*** Provided entries ***
-- ==== Sys2Proof/Laws/Claims.lean ====
section
/-!
SUPPORT. Small lemmas about the terms of claims: one bit written, a command that is done, a planner result taken in, and what flooding the
own record leaves.
-/
namespace Sys2Proof.Machine

/-- A command that is done keeps what its machine keeps. -/
theorem frame_of_done {s t : State} {m : Machine} {W : List Area} (ht : done s m = .next t) (h : Kept W s.m m) : Kept W s.m t.m := by
  cases ht; exact h

/-- Taking in a planner result keeps every block outside those it names. -/
theorem withResult_kept {W : List Area} {m : Machine} (r : Machine × Option (Job × Result)) (h : Kept W m r.1)
    (w0 : Area.time ∈ W) (w1 : Area.shr ∈ W) (w2 : Area.hly ∈ W) (w3 : Area.tkp ∈ W) (w4 : Area.slc ∈ W) (w5 : Area.ttl ∈ W)
    (w6 : Area.out ∈ W) :
    Kept W m (Machine.withResult r) := by
  obtain ⟨a, o⟩ := r
  cases o with
  | none => exact h
  | some x =>
    obtain ⟨j, x⟩ := x
    unfold Machine.withResult
    with_reducible repeat' first | assumption | apply serve_kept | apply resultIn_kept

/-- Taking a delivered frame out of an inbox writes the forwarding engines alone. -/
theorem takeInbox_kept {W : List Area} {m a b : Machine} {x : Delivered} {d : Nat} {p : Frame → Bool} (h : Kept W m a)
    (he : a.takeInbox d p = some (x, b)) (w0 : Area.fwd ∈ W) : Kept W m b := by
  unfold Machine.takeInbox at he
  dsimp only at he
  split at he
  · cases he
  · cases he; exact modFwd_kept h _ _ w0

/-- Taking a delivered management frame writes the forwarding engines alone. -/
theorem takeMgmt_kept {W : List Area} {m a b : Machine} {f : Frame} {o : Nat} (h : Kept W m a)
    (he : a.takeMgmt o = some (f, b)) (w0 : Area.fwd ∈ W) : Kept W m b := by
  unfold Machine.takeMgmt at he
  dsimp only at he
  split at he
  · cases he; exact takeInbox_kept h ‹_› w0
  · obtain ⟨⟨x, c⟩, hx, he⟩ := Option.map_eq_some_iff.mp he
    cases he; exact takeInbox_kept h hx w0

/-- Writing one bit of a register writes that bit alone. -/
theorem setBit_written {n : Nat} (w : BitVec n) (d : Nat) (b : Bool) (h : d < n) : bitWritten w (setBit w d b) d b := by
  intro j
  have hs : (2 ^ d).testBit d = true := Nat.testBit_two_pow_self
  by_cases hj : j = d
  · subst hj
    cases b
    · show (w &&& ~~~ BitVec.ofNat n (2^j)).getLsbD j = _
      rw [BitVec.getLsbD_and, BitVec.getLsbD_not, BitVec.getLsbD_ofNat, hs]
      simp only [h, decide_true, Bool.and_self, Bool.not_true, Bool.and_false, if_true]
    · show (w ||| BitVec.ofNat n (2^j)).getLsbD j = _
      rw [BitVec.getLsbD_or, BitVec.getLsbD_ofNat, hs]
      simp only [h, decide_true, Bool.and_self, Bool.or_true, if_true]
  · have hn : (2 ^ d).testBit j = false := by
      rw [Nat.testBit_two_pow]; simp; omega
    cases b
    · show (w &&& ~~~ BitVec.ofNat n (2^d)).getLsbD j = _
      rw [BitVec.getLsbD_and, BitVec.getLsbD_not, BitVec.getLsbD_ofNat, hn]
      simp only [hj, if_false, Bool.and_false, Bool.not_false, Bool.and_true, bitAt]
      by_cases hw : w.getLsbD j = true
      · simp [BitVec.lt_of_getLsbD hw]
      · simp [hw]
    · show (w ||| BitVec.ofNat n (2^d)).getLsbD j = _
      rw [BitVec.getLsbD_or, BitVec.getLsbD_ofNat, hn]
      simp only [hj, if_false, Bool.and_false, Bool.or_false, bitAt]
/-- A die's bit written. -/
@[simp] theorem setBit_die (w : BitVec 4) (d : CDie) (b : Bool) : bitWritten w (setBit w d.val b) d.val b := setBit_written w d.val b d.isLt

/-- Flooding the own record leaves the ports. -/
theorem floodOwn_shr (m : Machine) : m.floodOwn.shr = m.shr := by
  refine Kept.shr (W := [.hly, .tkp, .slc, .ttl, .out]) ?_ (by decide)
  apply floodOwn_kept Kept.refl <;> decide
/-- Flooding the own record leaves the forwarding engines. -/
theorem floodOwn_fwd (m : Machine) : m.floodOwn.fwd = m.fwd := by
  refine Kept.fwd (W := [.hly, .tkp, .slc, .ttl, .out]) ?_ (by decide)
  apply floodOwn_kept Kept.refl <;> decide
/-- Flooding the own record leaves a port. -/
@[simp] theorem floodOwn_port (m : Machine) (q : Nat) : m.floodOwn.port q = m.port q := by simp [Machine.port, floodOwn_shr]
/-- Flooding the own record leaves a forwarding engine. -/
@[simp] theorem floodOwn_fwdAt (m : Machine) (q : Nat) : m.floodOwn.fwdAt q = m.fwdAt q := by simp [Machine.fwdAt, floodOwn_fwd]

end Sys2Proof.Machine
end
*** End of Provided entries ***
## Exercise requirements
As the answer, set down only the lines from the data above between the one holding "(w ||| BitVec.ofNat n (2^j)).getLsbD j = _" and the one holding "simp only [hj, if_false, Bool.and_false, Bool.or_false, bitAt]", inclusive, exactly as they read.

## Exercise output
    · show (w ||| BitVec.ofNat n (2^j)).getLsbD j = _
      rw [BitVec.getLsbD_or, BitVec.getLsbD_ofNat, hs]
      simp only [h, decide_true, Bool.and_self, Bool.or_true, if_true]
  · have hn : (2 ^ d).testBit j = false := by
      rw [Nat.testBit_two_pow]; simp; omega
    cases b
    · show (w &&& ~~~ BitVec.ofNat n (2^d)).getLsbD j = _
      rw [BitVec.getLsbD_and, BitVec.getLsbD_not, BitVec.getLsbD_ofNat, hn]
      simp only [hj, if_false, Bool.and_false, Bool.not_false, Bool.and_true, bitAt]
      by_cases hw : w.getLsbD j = true
      · simp [BitVec.lt_of_getLsbD hw]
      · simp [hw]
    · show (w ||| BitVec.ofNat n (2^d)).getLsbD j = _
      rw [BitVec.getLsbD_or, BitVec.getLsbD_ofNat, hn]
      simp only [hj, if_false, Bool.and_false, Bool.or_false, bitAt]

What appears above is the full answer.